Much of that appears to be gone. The homes, the jobs, the wealth, the future, democracy, polar bears, and even the planet are all at their most precarious since the Cuban missile crisis. And all because of the short termism of my own Baby Boomer generation. 

Someone asked me the other day what would lift me out of my funk of unhappiness (a pit of foreboding occupied by increasing numbers of people if the epidemic of depression is any indication)? How to swap the chasm of despair with a warm blue dawn of hope? The person asking probably expected I’d suggest an Italian holiday, another Jack Daniels, a box of Havanas, or a new pair of burgundy brogues, any one of which have been known to perk me up when things have looked bad in the past. Without so much as a beat my reply was I’d like someone to switch off the internet. Turn off the infernal contraption that has assisted global capitalism’s transformation into an insatiable stalking monster, us into products, and our lives and likes bought and sold like any other commodity. We’re the ones being farmed.

I can’t be precise but I’m not that far off the mark to state that it’s been ten years since I bought anything on Amazon. I have no particular beef with owner Jeff Bezos, not even his unctuous grin, I simply do not want to assist any company that by all reckonings is responsible for the closure of over 40,000 bookshops worldwide: over 600 in the UK in the past decade. Undercutting high street stores of almost every hue and now boasts that it is striving to replace warehouse employees with robots and deliver its goods using drones.

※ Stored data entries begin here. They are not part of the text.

-- ==== Sys2Proof/Machine/Operands.lean ====
section
/-! DEFINITION. The slots of a bundle, their legal values (04_bundles.md, R107, R108, R114, R118), and the address
generators (02_the_hob.md, R60 to R64). -/
namespace Sys2Proof.Machine

/-! ### Slots of a bundle (Table 4.1) -/

def slotM (b : Nat) : Nat := field b 0 40
def slotV (b : Nat) : Nat := field b 40 40
def slotL0 (b : Nat) : Nat := field b 80 20
def slotL1 (b : Nat) : Nat := field b 100 20
def slotS (b : Nat) : Nat := field b 120 20
def slotT (b : Nat) : Nat := field b 140 24
def slotC (b : Nat) : Nat := field b 164 28
def slotH (b : Nat) : Nat := field b 192 24
def slotG (b : Nat) : Nat := field b 216 20
def slotQ (b : Nat) : Nat := field b 236 20
/-- Bits [191:0], the hob portion. -/
def hobPortion (b : Nat) : Nat := field b 0 192
/-- Bits [255:192] of a local-store bundle (Table 4.18). -/
def localField (b : Nat) : Nat := field b 192 64
/-- Slot `i` of a hob portion, in the order M, V, L0, L1, S, T, C. -/
def hobSlot (b i : Nat) : Nat :=
  match i with
  | 0 => slotM b | 1 => slotV b | 2 => slotL0 b | 3 => slotL1 b | 4 => slotS b | 5 => slotT b | _ => slotC b

/-! ### Load and store slots (Table 4.3) -/

def lsOp (x : Nat) : Nat := field x 0 2
def lsWidth (x : Nat) : Nat := field x 2 2
/-- Lines of the access: 1, 2 or 4. -/
def lsLines (x : Nat) : Nat := 2 ^ lsWidth x
def lsAdv (x : Nat) : Bool := x.testBit 4
def lsVreg (x : Nat) : Nat := field x 5 5
def lsPos (x : Nat) : Nat := field x 10 2
/-- A legal L0 or L1 slot (R108, R114). -/
def loadLegal (x : Nat) : Bool :=
  match lsOp x with
  | 0 => x == 0
  | 1 => lsWidth x ≤ 2 && field x 12 8 == 0 && lsPos x + lsLines x ≤ 4
  | 2 => lsWidth x ≤ 2 && field x 12 8 == 0 && lsVreg x == 0 && lsPos x == 0
  | _ => false
/-- A legal S slot. -/
def storeLegal (x : Nat) : Bool :=
  match lsOp x with
  | 0 => x == 0
  | 1 => lsWidth x ≤ 2 && field x 12 8 == 0 && lsPos x + lsLines x ≤ 4
  | _ => false

/-! ### Slot M (Tables 4.4 to 4.7) -/

def mAop (x : Nat) : Nat := field x 0 3
def mSfmt (x : Nat) : Nat := field x 3 2
def mAfp8 (x : Nat) : Nat := field x 5 1
def mAsrc (x : Nat) : Bool := x.testBit 6
def mAvreg (x : Nat) : Nat := field x 7 5
def mApos (x : Nat) : Nat := field x 12 2
def mOver (x : Nat) : Bool := x.testBit 14
def mEmode (x : Nat) : Bool := x.testBit 15
def mEntry (x : Nat) : Nat := field x 16 9
def mSset (x : Nat) : Nat := field x 25 4
def mStart (x : Nat) : Nat := field x 3 9
def mWrap (x : Nat) : Nat := field x 12 10
def mPl (x : Nat) : Bool := x.testBit 29
def mWord (x : Nat) : Nat := field x 30 5
def mPfmt (x : Nat) : Nat := field x 35 3
def mWadv (x : Nat) : Bool := x.testBit 38
def mAsld (x : Nat) : Bool := x.testBit 39
/-- Format class of a plane tag or format code (R49): 0 FP8, 1 INT8, 2 MXFP4, 3 bfloat16. -/
def fmtClass (f : Nat) : Nat := match f with | 0 => 0 | 1 => 0 | 2 => 1 | 3 => 2 | _ => 3
/-- Plane words of a format code (Table 2.2). -/
def planeWords (f : Nat) : Nat := match f with | 3 => 17 | 4 => 32 | _ => 16
/-- A legal array operation: every field it does not use is zero (R108). -/
def arrayLegal (x : Nat) : Bool :=
  let low := field x 0 29
  match mAop x with
  | 0 => low == 0
  | 1 => (mSfmt x == 0 || mAfp8 x == 0) && (mAsrc x || (mAvreg x == 0 && mApos x == 0))
      && (!mAsrc x || mSfmt x != 3 || mApos x ≤ 1) && (!mEmode x || mEntry x == 0) && (mSfmt x == 2 || mSset x == 0)
  | 2 => low == 2
  | 3 => field x 3 4 == 0 && field x 14 15 == 0
  | 4 => field x 3 4 == 0 && field x 12 3 == 0 && field x 25 4 == 0 && (!mEmode x || mEntry x == 0)
  | 5 => field x 3 12 == 0 && field x 25 4 == 0 && (!mEmode x || mEntry x == 0)
  | 6 => 1 ≤ mWrap x && mWrap x ≤ 512 && mStart x < mWrap x && field x 22 7 == 0
  | _ => false
/-- A legal plane-load subfield. -/
def planeLoadLegal (x : Nat) : Bool :=
  if mPl x then mPfmt x ≤ 4 && mWord x < planeWords (mPfmt x) else mWord x == 0 && mPfmt x == 0 && !mWadv x
def mLegal (x : Nat) : Bool := arrayLegal x && planeLoadLegal x

/-! ### Slot V (Tables 4.8, 4.9) -/

def vOp (x : Nat) : Nat := field x 0 5
def vD (x : Nat) : Nat := field x 5 5
def vA (x : Nat) : Nat := field x 10 5
def vB (x : Nat) : Nat := field x 15 5
def vC (x : Nat) : Nat := field x 20 5
def vNA (x : Nat) : Bool := x.testBit 25
def vNB (x : Nat) : Bool := x.testBit 26
def vNC (x : Nat) : Bool := x.testBit 27
def vSat (x : Nat) : Bool := x.testBit 28
def vPos (x : Nat) : Nat := field x 29 3
def vFmt (x : Nat) : Nat := field x 32 4
/-- A conversion position and format in range (Table 2.5, Table 4.7). -/
def cvtPosLegal (x : Nat) : Bool :=
  match vFmt x with
  | 0 => vPos x ≤ 3 | 1 => vPos x ≤ 3 | 2 => vPos x ≤ 3 | 3 => true | 4 => vPos x ≤ 1 | _ => false
/-- A legal V slot: unused operand fields are zero (R108), negation bits only where Table 4.8 names them (R118). -/
def vLegal (x : Nat) : Bool :=
  let o := vOp x
  let noCvt := field x 28 8 == 0
  field x 36 4 == 0 &&
  if o = 0 then x == 0
  else if o = 3 then noCvt                                        -- FMA: A, B, C
  else if o = 1 ∨ o = 2 ∨ (4 ≤ o ∧ o ≤ 9) then noCvt && vC x == 0 && !vNC x
  else if o = 0x0A then noCvt && !vNC x                           -- SEL: A, B, C
  else if (0x0B ≤ o ∧ o ≤ 0x11) ∨ o = 0x14 then noCvt && vB x == 0 && vC x == 0 && !vNB x && !vNC x
  else if o = 0x12 then cvtPosLegal x && vB x == 0 && (vFmt x == 3 || vC x == 0) && !vNB x && !vNC x && (vFmt x ≤ 1 || !vSat x)
  else if o = 0x13 then cvtPosLegal x && vB x == 0 && (vFmt x == 3 || vC x == 0) && !vNA x && !vNB x && !vNC x && !vSat x
  else false
/-- Result offset of a V operation (Table 4.9). -/
def vOffset (o : Nat) : Nat := if o = 3 then 6 else if 0x0B ≤ o ∧ o ≤ 0x11 then 10 else 5

/-! ### Slot T (Tables 4.10, 4.11) -/

def tTop (x tap : Nat) : Nat := if tap = 0 then field x 0 3 else field x 10 3
def tLoop (x tap : Nat) : Nat := if tap = 0 then field x 3 1 else field x 13 1
def tIdx (x tap : Nat) : Nat := if tap = 0 then field x 4 5 else field x 14 5
def tAdv (x tap : Nat) : Bool := if tap = 0 then x.testBit 9 else x.testBit 19
def tFmt (x : Nat) : Nat := field x 20 3
def tapLegal (x tap : Nat) : Bool :=
  match tTop x tap with
  | 0 => tLoop x tap == 0 && tIdx x tap == 0 && !tAdv x tap
  | 1 => tIdx x tap == 0
  | 2 => tFmt x ≤ 4 && tIdx x tap < planeWords (tFmt x) && !tAdv x tap
  | 3 => !tAdv x tap
  | 4 => tIdx x tap == 0
  | 5 => !tAdv x tap
  | _ => false
def tLegal (x : Nat) : Bool :=
  tapLegal x 0 && tapLegal x 1 && !x.testBit 23 && (tTop x 0 == 2 || tTop x 1 == 2 || tFmt x == 0)
def tapIn (top : Nat) : Bool := top == 1 || top == 2 || top == 3
def tapOut (top : Nat) : Bool := top == 4 || top == 5

/-! ### Slot C (Tables 4.12, 4.13) -/

def cMark (x : Nat) : Nat := field x 0 2
def cOp (x : Nat) : Nat := field x 2 4
def cA (x : Nat) : Nat := field x 6 17
def cGen (x : Nat) : Nat := field x 6 2
def cReg (x : Nat) : Nat := field x 8 5
def cVlo (x : Nat) : Nat := field x 13 15
/-- The writable bits of a generator register by GSET number (Tables 2.14 to 2.16); 0 for a reserved number. -/
def genMask (r : Nat) : Nat :=
  match r with
  | 0 => 0x1FFFF | 1 => 0x7FFF3 | 2 => 0x1FFFF
  | 3 => 0xFFFF | 4 => 0xFFFF | 5 => 0xFFFF | 6 => 0xFFFF | 7 => 0xFFFF
  | 8 => 0x3FFFF | 9 => 0x3FFFF | 10 => 0x3FFFF | 11 => 0x3FFFF | 12 => 0x3FFFF
  | 13 => 0x1FFF1FFF | 14 => 0xFFFFFF | 15 => 0x3FFFF | 16 => 0x3FFFF | 17 => 0x3FFFF
  | _ => 0
/-- The value a GSET writes. -/
def gsetValue (x cx : Nat) : Nat := cx % 2 ^ 17 * 2 ^ 15 + cVlo x
/-- A legal C slot with the prefix register `cx` (R108, R121, R122). -/
def cLegal (x cx : Nat) : Bool :=
  match cOp x with
  | 0 => field x 6 22 == 0
  | 1 => true
  | 2 => cA x < sramLines && field x 23 5 == 0 && cx / 2 ^ 17 == 0
  | 3 => cReg x ≤ 17 && cx / 2 ^ 17 == 0 && (gsetValue x cx ||| genMask (cReg x)) == genMask (cReg x)
  | 4 => field x 8 20 == 0
  | _ => false

/-! ### Slots H, G and Q (Tables 4.14, 4.15, 4.17), local sequencing field (Table 4.18) -/

def hGop (x : Nat) : Nat := field x 0 2
def hPc (x : Nat) : Nat := field x 2 3
def hTpl (x : Nat) : Nat := field x 5 6
def hAr (x : Nat) : Nat := field x 11 2
def hAdv (x : Nat) : Bool := x.testBit 13
def hBop (x : Nat) : Nat := field x 14 2
def hLoop (x : Nat) : Nat := field x 16 1
def hSlot (x : Nat) : Nat := field x 17 7
/-- Slot H is one slot: an illegal field anywhere makes all of it illegal (R108). -/
def hLegal (x : Nat) : Bool :=
  hGop x ≤ 1 && hBop x ≤ 2 && (hGop x == 1 || field x 2 12 == 0) && (hBop x != 0 || field x 16 8 == 0)
def gOp (x : Nat) : Nat := field x 0 3
def gGate (x : Nat) : Nat := field x 3 3
def gLoop (x : Nat) : Nat := field x 6 1
def gTpl (x : Nat) : Nat := field x 7 6
def gMover (x : Nat) : Nat := field x 3 3
def gW (x : Nat) : Nat := 2 * field x 6 13
def gLegal (x : Nat) : Bool :=
  match gOp x with
  | 0 => x == 0
  | 1 => gGate x ≤ 4 && field x 13 7 == 0
  | 2 => !x.testBit 19
  | _ => false
def qOp (x : Nat) : Nat := field x 0 4
def qImm (x : Nat) : Nat := field x 4 16
def qCtr (x : Nat) : Nat := field x 17 3
/-- A legal Q slot with the prefix register `qx` (Table 4.17). -/
def qLegal (x qx : Nat) : Bool :=
  match qOp x with
  | 0 => qImm x == 0
  | 1 => true
  | 2 => qx / 2 ^ 11 == 0
  | 3 => field (qImm x) 0 13 != 0
  | 4 => true
  | 5 => true
  | 6 => field (qImm x) 14 2 ≤ 1
  | 7 => true
  | 8 => qImm x == 0
  | 9 => qx / 2 ^ 8 == 0
  | _ => false
/-- Does the operation consume QX (Table 4.17)? -/
def qConsumes (x : Nat) : Bool :=
  match qOp x with
  | 2 => true | 7 => true | 9 => true | 6 => field (qImm x) 14 2 == 1 | _ => false
def lqOp (x : Nat) : Nat := field x 0 4
def lqCtr (x : Nat) : Nat := field x 4 2
def lqImm (x : Nat) : Nat := field x 6 16
def lqLegal (x : Nat) : Bool :=
  field x 22 42 == 0 &&
  match lqOp x with
  | 0 => x == 0
  | 1 => true
  | 2 => 1 ≤ lqImm x && lqImm x ≤ 511
  | 3 => -511 ≤ signed 16 (lqImm x) && signed 16 (lqImm x) ≤ 511
  | 4 => lqCtr x == 0 && -511 ≤ signed 16 (lqImm x) && signed 16 (lqImm x) ≤ 511
  | _ => false

/-! ### Address generators (R60 to R64) -/

def Gen.r (g : Gen) (n : Nat) : Nat := (get 0 n g.reg).toNat
def Gen.base (g : Gen) : Nat := field (g.r 0) 0 17
def Gen.window (g : Gen) : Bool := (g.r 1).testBit 0
def Gen.wrapEn (g : Gen) : Bool := (g.r 1).testBit 1
def Gen.dim (g : Gen) (i : Nat) : Nat := field (g.r 1) (4 + 3 * i) 3
def Gen.wrapLen (g : Gen) : Nat := field (g.r 2) 0 17
def Gen.count (g : Gen) (i : Nat) : Nat := field (g.r (3 + i)) 0 16
def Gen.stride (g : Gen) (i : Nat) : Int := signed 18 (g.r (8 + i))
def Gen.index (g : Gen) (i : Nat) : Nat := get 0 i g.idx
def Gen.w (g : Gen) : Nat := field (g.r 13) 0 13
def Gen.h (g : Gen) : Nat := field (g.r 13) 16 13
def Gen.step4 (g : Gen) (lo : Nat) : Nat := field (g.r 14) lo 4
/-- The index of the level that holds dimension `d` (R62). -/
def Gen.dimIndex (g : Gen) (d : Nat) : Nat :=
  match (List.range 5).find? (fun i => g.dim i == d) with
  | some i => g.index i
  | none => 0
/-- R63. -/
def Gen.illegal (g : Gen) : Bool :=
  (List.range 5).any (fun i => g.count i == 0)
  || (g.wrapEn && !(1 ≤ g.wrapLen && g.wrapLen ≤ sramLines))
  || (g.window && (g.step4 0 == 0 || g.step4 4 == 0 || g.step4 8 == 0 || g.step4 12 == 0
        || !(1 ≤ g.w && g.w ≤ 4096) || !(1 ≤ g.h && g.h ≤ 4096)
        || (List.range 5).any (fun i => 5 ≤ g.dim i)
        || (List.range 5).any (fun i => (List.range i).any fun j => g.dim i == g.dim j)))
/-- Input row and column of a window access (R62). -/
def Gen.iy (g : Gen) : Int := (g.dimIndex 4 * g.step4 4 + g.dimIndex 2 * g.step4 12 : Nat) - (g.step4 20 : Nat)
def Gen.ix (g : Gen) : Int := (g.dimIndex 3 * g.step4 0 + g.dimIndex 1 * g.step4 8 : Nat) - (g.step4 16 : Nat)
/-- A padding access (R62). -/
def Gen.pad (g : Gen) : Bool :=
  g.window && (decide (g.iy < 0) || decide (g.iy ≥ g.h) || decide (g.ix < 0) || decide (g.ix ≥ g.w))
/-- The position q (R60, R62). -/
def Gen.pos (g : Gen) : Int :=
  if g.window then g.iy * signed 18 (g.r 16) + g.ix * signed 18 (g.r 15) + (g.dimIndex 0 : Int) * signed 18 (g.r 17)
  else (List.range 5).foldl (fun a i => a + (g.index i : Int) * g.stride i) 0
/-- Line j of an access (R60). -/
def Gen.line (g : Gen) (hrel j : Nat) : Int :=
  let r := if g.wrapEn then (g.pos + j) % (g.wrapLen : Int) else g.pos + j
  (hrel : Int) + g.base + r
/-- What an access of a generator comes to: a fault reason, a padding access, or its lines. -/
inductive Access
  | fault (reason : Nat)
  | pad
  | lines (l : List Nat)
  deriving DecidableEq, Repr
/-- An access of `n` lines (R60 to R64): GEN_ILLEGAL 0x03, INDEX_RANGE 0x04. -/
def Gen.access (g : Gen) (hrel n : Nat) : Access :=
  if g.illegal then .fault 3
  else if g.pad then .pad
  else
    let ls := (List.range n).map fun j => g.line hrel j
    if ls.all (fun x => decide (0 ≤ x) && decide (x < sramLines)) then .lines (ls.map Int.toNat) else .fault 4
/-- The advance of R61 from level `i` on. The spec says "when idx_i reaches COUNT_i": an index that a GSET has left at or beyond its count
has reached it, and the advance returns it to 0. Log 146, DESIGN CHOICE. -/
def Gen.advFrom (g : Gen) : Nat → Nat → Gen
  | 0, _ => g
  | k + 1, i =>
    if g.index i + 1 < g.count i then { g with idx := put 0 i (g.index i + 1) g.idx }
    else
      let g' := { g with idx := put 0 i 0 g.idx }
      if i = 4 then { g' with idx := [], done := true } else g'.advFrom k (i + 1)
/-- R61. -/
def Gen.advance (g : Gen) : Gen := g.advFrom 5 0

end Sys2Proof.Machine
end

But lets not get hung up on Bezos and his company, they are not my only objections to the internet. Sidestepping paedophilia, sexting, fake news, the undermining of democracy, and the ease with which fascists of all colours, ethnicities and religions can promote their ideology and violence, what really upsets me are those otherwise sensible people photographing their meals and sharing the images with the rest of humanity, as if we care. Identity theft and internet banking anyone? Last year it’s estimated 15.4 million consumers were scammed online with banks increasingly telling us it’s our fault. 

I blame those nerdy Millennials in open plan hot-seat offices in California for peddling the idea that just because they wear baseball caps back-to-front and sneakers they’re somehow making the world a better, cooler place because it’s connected. They’re not. They’re just devising ever more insidious ways of screwing you and I and handing our money over to the ‘man’. They allow us to swap photographs of our lunches with our pals and we let them sell our personal details to multinational brands and crime syndicates. 

Has the internet cured cancer, or homelessness, or made the world a safer, more secure and tolerant place? The hell it has. In fact, just the opposite. It’s given us an epidemic of online porn and child abuse,  a sociopath who supports white supremacists in the White House, and a generation of people who place their telephones on the table at dinner time. And, by decimating the newspaper industry to pulp, it’s undermined truth and freedom of speech. 

Britain has the lowest GDP of any major European nation and has a generation of graduates leaving university with upwards of £30,000 of debt and no career to go to or home to afford. And this before Artificial Intelligence the latest wheeze from California that is expected to waste 40% of all jobs by 2030. 

Call me old fashioned but I grew up thinking items deemed detrimental to human health – heroin, driving whilst intoxicated, child abuse, and nuclear and chemical arms should be controlled due to the detriment they cause. IE – illegal in the interests of a better, safer world. Doesn’t AI fit into that category? Why let those self aggrandising Californian’s be permitted to provide international capitalism with yet another tool to make the lives of children and our children’s children worse. 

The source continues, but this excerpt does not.